**Work order:** "namespace Sys2Proof" appears in one line of the records below. Output that line and each one after it, exactly, through the last line.

[Excerpts from a dataset]
☆ ☆ ☆ ☆ ☆
-- ==== Sys2Proof/Word.lean ====
section
/-! DEFINITION. The word types of the band engine: command words (`00_scope.md` R8, CMDW = 16), column bytes
(`20_memory.md` R61) and the 4-bit fields of a header word (`30_encoding.md` R92). -/

namespace Sys2Proof

/-- A command word, CMDW = 16 bits (R8, R90). -/
abbrev Word := BitVec 16

/-- One column byte of `BUF` or of `GLYPH` (R60, R62). -/
abbrev Byte := BitVec 8

/-- A 4-bit header field, `AUX` or `COL` (R92), and the width of `FAULT` (R36). -/
abbrev Nibble := BitVec 4

end Sys2Proof
end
☆ ☆ ☆ ☆ ☆
**Answer to this problem:**
namespace Sys2Proof

/-- A command word, CMDW = 16 bits (R8, R90). -/
abbrev Word := BitVec 16

/-- One column byte of `BUF` or of `GLYPH` (R60, R62). -/
abbrev Byte := BitVec 8

/-- A 4-bit header field, `AUX` or `COL` (R92), and the width of `FAULT` (R36). -/
abbrev Nibble := BitVec 4

end Sys2Proof
end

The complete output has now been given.